_What to do_
Copy every line that holds the string "collective" from the data below.

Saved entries
Start of Block

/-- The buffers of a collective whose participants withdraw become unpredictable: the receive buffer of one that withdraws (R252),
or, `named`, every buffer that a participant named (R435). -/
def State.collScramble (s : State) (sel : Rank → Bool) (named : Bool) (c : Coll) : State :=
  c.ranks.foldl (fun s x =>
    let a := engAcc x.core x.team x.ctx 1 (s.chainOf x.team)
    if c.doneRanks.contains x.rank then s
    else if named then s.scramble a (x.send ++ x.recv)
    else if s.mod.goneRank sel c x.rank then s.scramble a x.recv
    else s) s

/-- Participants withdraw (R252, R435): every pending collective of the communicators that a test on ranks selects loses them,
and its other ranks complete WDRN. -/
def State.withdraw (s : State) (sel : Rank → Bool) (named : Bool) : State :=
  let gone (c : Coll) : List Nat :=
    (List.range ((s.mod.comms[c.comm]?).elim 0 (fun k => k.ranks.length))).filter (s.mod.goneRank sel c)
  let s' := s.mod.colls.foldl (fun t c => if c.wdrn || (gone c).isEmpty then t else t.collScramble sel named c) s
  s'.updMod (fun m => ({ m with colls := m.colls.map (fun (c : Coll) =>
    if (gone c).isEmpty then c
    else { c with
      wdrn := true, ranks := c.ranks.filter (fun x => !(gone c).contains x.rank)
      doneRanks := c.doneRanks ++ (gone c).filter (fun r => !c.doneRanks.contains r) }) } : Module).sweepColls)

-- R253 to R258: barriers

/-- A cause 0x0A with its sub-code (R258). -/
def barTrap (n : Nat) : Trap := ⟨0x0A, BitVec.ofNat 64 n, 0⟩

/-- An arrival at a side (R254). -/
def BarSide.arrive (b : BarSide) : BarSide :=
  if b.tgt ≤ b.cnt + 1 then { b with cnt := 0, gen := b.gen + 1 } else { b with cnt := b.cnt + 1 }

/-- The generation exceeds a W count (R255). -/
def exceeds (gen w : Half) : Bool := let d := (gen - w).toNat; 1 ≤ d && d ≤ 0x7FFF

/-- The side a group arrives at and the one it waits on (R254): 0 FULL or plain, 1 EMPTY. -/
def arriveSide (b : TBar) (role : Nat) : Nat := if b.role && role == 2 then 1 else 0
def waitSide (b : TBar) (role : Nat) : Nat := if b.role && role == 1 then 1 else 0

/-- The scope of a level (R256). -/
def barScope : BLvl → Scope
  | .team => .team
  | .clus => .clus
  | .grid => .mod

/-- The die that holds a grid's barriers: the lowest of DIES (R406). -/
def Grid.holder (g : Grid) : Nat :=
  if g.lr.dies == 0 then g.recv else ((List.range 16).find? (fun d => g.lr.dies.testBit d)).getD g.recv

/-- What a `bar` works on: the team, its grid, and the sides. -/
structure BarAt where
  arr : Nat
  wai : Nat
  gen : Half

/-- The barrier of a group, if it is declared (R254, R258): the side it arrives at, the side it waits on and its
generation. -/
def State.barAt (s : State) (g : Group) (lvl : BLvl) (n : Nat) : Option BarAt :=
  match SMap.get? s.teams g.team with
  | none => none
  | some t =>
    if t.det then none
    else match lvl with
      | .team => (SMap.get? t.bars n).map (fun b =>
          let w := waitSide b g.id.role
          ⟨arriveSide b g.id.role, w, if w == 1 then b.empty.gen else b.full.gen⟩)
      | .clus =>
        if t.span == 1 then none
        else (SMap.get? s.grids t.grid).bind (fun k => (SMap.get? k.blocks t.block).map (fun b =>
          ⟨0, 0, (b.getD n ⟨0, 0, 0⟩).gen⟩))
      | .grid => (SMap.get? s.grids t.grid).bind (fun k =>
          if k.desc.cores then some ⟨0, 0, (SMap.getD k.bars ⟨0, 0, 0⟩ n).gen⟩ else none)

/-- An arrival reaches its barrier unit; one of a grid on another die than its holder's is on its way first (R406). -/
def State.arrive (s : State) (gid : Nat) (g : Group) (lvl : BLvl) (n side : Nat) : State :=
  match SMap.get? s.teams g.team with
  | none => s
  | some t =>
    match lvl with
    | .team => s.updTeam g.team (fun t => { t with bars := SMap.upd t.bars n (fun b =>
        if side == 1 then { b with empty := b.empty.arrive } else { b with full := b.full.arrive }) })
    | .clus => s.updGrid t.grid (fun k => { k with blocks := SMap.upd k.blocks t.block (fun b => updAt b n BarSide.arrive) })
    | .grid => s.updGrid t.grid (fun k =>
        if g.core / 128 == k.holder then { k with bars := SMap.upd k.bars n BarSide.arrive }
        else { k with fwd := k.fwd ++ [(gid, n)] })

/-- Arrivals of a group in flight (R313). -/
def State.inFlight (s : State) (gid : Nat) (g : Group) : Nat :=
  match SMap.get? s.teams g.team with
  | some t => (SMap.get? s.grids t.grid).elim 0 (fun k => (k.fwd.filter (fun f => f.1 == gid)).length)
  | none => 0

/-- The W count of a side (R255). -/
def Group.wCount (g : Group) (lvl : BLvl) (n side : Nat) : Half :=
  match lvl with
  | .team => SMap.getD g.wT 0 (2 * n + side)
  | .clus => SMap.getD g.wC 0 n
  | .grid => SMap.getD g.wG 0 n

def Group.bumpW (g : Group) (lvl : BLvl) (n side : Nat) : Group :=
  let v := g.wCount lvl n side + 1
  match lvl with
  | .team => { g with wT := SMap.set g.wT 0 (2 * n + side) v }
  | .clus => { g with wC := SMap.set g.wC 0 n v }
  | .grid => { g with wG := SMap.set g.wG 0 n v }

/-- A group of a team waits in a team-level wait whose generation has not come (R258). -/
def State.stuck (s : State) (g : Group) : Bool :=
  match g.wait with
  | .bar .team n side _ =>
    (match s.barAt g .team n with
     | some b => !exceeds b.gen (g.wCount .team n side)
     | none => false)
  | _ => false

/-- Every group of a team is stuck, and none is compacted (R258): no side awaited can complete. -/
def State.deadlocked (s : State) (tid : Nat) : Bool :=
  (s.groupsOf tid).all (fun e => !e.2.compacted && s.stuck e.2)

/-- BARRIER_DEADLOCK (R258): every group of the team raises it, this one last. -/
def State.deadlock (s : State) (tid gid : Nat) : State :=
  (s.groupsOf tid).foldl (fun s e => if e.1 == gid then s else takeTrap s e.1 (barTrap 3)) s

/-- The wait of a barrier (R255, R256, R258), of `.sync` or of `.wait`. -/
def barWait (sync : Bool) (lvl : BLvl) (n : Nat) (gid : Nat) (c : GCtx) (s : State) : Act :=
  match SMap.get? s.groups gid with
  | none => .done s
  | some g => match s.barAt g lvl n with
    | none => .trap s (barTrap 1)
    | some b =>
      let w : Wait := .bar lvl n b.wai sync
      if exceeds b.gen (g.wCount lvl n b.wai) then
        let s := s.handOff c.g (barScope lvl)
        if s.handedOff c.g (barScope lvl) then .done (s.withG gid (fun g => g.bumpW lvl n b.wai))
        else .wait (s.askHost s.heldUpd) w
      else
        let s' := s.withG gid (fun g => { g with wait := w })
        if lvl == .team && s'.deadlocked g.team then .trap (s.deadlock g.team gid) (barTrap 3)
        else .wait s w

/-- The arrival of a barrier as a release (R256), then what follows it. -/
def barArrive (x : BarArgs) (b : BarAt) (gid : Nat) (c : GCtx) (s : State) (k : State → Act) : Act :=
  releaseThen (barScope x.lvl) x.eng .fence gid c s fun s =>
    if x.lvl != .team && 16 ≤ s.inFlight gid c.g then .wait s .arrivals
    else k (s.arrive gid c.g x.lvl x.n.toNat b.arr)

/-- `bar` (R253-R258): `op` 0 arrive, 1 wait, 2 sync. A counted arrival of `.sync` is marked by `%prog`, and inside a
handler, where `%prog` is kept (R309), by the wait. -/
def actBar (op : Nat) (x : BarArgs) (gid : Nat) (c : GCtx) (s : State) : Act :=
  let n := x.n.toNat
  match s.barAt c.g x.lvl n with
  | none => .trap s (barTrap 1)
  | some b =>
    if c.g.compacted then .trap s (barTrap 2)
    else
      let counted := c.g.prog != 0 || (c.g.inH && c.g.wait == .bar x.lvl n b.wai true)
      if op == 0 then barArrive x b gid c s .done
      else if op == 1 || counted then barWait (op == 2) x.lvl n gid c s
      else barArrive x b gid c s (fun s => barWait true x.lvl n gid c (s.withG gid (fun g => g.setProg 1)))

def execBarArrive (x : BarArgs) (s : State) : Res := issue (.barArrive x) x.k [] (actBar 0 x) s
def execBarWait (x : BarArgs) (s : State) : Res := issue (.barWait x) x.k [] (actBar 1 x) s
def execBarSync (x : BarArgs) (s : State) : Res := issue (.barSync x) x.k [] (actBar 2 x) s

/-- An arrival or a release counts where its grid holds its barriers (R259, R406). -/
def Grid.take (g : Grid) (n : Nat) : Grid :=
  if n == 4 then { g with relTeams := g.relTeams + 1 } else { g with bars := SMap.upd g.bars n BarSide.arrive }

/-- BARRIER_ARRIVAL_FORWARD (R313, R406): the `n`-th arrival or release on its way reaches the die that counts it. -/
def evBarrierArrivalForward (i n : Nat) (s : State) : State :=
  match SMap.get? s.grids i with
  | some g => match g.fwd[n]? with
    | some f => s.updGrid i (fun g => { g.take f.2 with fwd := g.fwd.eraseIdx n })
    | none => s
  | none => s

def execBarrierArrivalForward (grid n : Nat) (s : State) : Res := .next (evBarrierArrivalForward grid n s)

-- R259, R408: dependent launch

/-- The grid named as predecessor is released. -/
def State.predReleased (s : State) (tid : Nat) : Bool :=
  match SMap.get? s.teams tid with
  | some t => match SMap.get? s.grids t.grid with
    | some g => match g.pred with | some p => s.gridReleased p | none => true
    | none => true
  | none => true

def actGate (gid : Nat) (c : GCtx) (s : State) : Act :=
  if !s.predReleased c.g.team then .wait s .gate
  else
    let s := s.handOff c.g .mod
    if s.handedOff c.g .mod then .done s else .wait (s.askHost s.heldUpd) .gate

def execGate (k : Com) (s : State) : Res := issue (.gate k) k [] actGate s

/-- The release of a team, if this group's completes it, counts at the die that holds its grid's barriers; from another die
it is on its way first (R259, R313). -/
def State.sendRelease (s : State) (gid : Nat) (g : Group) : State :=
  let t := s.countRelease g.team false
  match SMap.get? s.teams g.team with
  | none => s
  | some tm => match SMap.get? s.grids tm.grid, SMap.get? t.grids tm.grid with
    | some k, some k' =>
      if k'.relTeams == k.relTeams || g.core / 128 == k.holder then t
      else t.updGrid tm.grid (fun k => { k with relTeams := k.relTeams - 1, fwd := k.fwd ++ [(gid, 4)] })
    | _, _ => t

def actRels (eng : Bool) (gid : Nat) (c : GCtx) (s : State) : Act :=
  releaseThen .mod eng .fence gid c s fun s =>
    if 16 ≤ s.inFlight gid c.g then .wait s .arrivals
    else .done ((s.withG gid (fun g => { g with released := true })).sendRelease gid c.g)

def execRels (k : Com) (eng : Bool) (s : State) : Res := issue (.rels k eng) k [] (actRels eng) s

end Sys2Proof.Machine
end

End of Block
Start of Block

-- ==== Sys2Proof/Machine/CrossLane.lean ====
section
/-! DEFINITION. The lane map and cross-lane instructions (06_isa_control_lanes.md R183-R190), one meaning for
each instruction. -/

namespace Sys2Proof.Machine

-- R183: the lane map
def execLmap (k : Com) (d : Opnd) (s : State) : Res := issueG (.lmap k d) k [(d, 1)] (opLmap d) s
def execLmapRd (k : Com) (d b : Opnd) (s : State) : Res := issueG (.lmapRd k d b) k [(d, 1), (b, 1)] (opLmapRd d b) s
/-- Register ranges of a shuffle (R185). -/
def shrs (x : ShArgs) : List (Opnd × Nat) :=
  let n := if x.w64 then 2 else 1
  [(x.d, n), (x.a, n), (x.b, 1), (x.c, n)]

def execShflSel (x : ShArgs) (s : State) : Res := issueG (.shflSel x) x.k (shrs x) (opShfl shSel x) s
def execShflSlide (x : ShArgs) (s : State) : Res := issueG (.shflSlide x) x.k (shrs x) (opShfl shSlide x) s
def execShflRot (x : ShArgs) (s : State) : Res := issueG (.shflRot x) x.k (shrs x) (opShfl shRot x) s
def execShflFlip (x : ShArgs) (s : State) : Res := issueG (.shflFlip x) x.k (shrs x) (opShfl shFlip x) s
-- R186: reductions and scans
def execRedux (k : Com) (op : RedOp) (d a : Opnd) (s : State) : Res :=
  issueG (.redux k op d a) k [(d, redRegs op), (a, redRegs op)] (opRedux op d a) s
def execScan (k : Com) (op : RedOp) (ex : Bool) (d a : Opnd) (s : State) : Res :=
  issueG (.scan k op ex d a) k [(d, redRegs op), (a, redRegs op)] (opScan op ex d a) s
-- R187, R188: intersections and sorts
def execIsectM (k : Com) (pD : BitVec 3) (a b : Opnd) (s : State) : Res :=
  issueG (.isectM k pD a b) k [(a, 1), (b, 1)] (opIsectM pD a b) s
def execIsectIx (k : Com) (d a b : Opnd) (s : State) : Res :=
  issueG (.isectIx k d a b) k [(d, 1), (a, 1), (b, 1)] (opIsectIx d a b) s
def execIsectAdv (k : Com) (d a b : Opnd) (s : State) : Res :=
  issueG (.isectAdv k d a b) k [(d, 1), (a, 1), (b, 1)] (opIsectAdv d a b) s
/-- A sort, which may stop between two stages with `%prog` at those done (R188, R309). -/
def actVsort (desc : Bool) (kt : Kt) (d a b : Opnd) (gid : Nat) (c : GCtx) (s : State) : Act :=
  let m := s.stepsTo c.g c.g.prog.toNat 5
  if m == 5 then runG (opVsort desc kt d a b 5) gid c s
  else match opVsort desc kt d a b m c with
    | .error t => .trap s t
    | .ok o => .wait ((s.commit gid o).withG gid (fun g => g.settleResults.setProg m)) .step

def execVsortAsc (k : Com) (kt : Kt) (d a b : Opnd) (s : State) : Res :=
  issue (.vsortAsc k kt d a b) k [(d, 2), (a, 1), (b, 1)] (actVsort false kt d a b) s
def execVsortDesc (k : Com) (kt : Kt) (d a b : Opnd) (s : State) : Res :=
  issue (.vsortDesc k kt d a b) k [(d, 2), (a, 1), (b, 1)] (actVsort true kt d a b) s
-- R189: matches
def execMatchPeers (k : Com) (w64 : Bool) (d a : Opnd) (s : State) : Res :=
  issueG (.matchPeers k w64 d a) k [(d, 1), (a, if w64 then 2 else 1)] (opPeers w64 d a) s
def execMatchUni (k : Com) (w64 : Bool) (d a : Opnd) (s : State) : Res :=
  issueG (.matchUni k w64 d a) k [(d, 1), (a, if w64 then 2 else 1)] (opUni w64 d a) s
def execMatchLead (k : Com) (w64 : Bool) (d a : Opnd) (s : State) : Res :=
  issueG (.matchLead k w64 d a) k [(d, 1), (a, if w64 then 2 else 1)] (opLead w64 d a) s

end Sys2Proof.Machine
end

End of Block

_Answer section_
/-- The buffers of a collective whose participants withdraw become unpredictable: the receive buffer of one that withdraws (R252),
/-- Participants withdraw (R252, R435): every pending collective of the communicators that a test on ranks selects loses them,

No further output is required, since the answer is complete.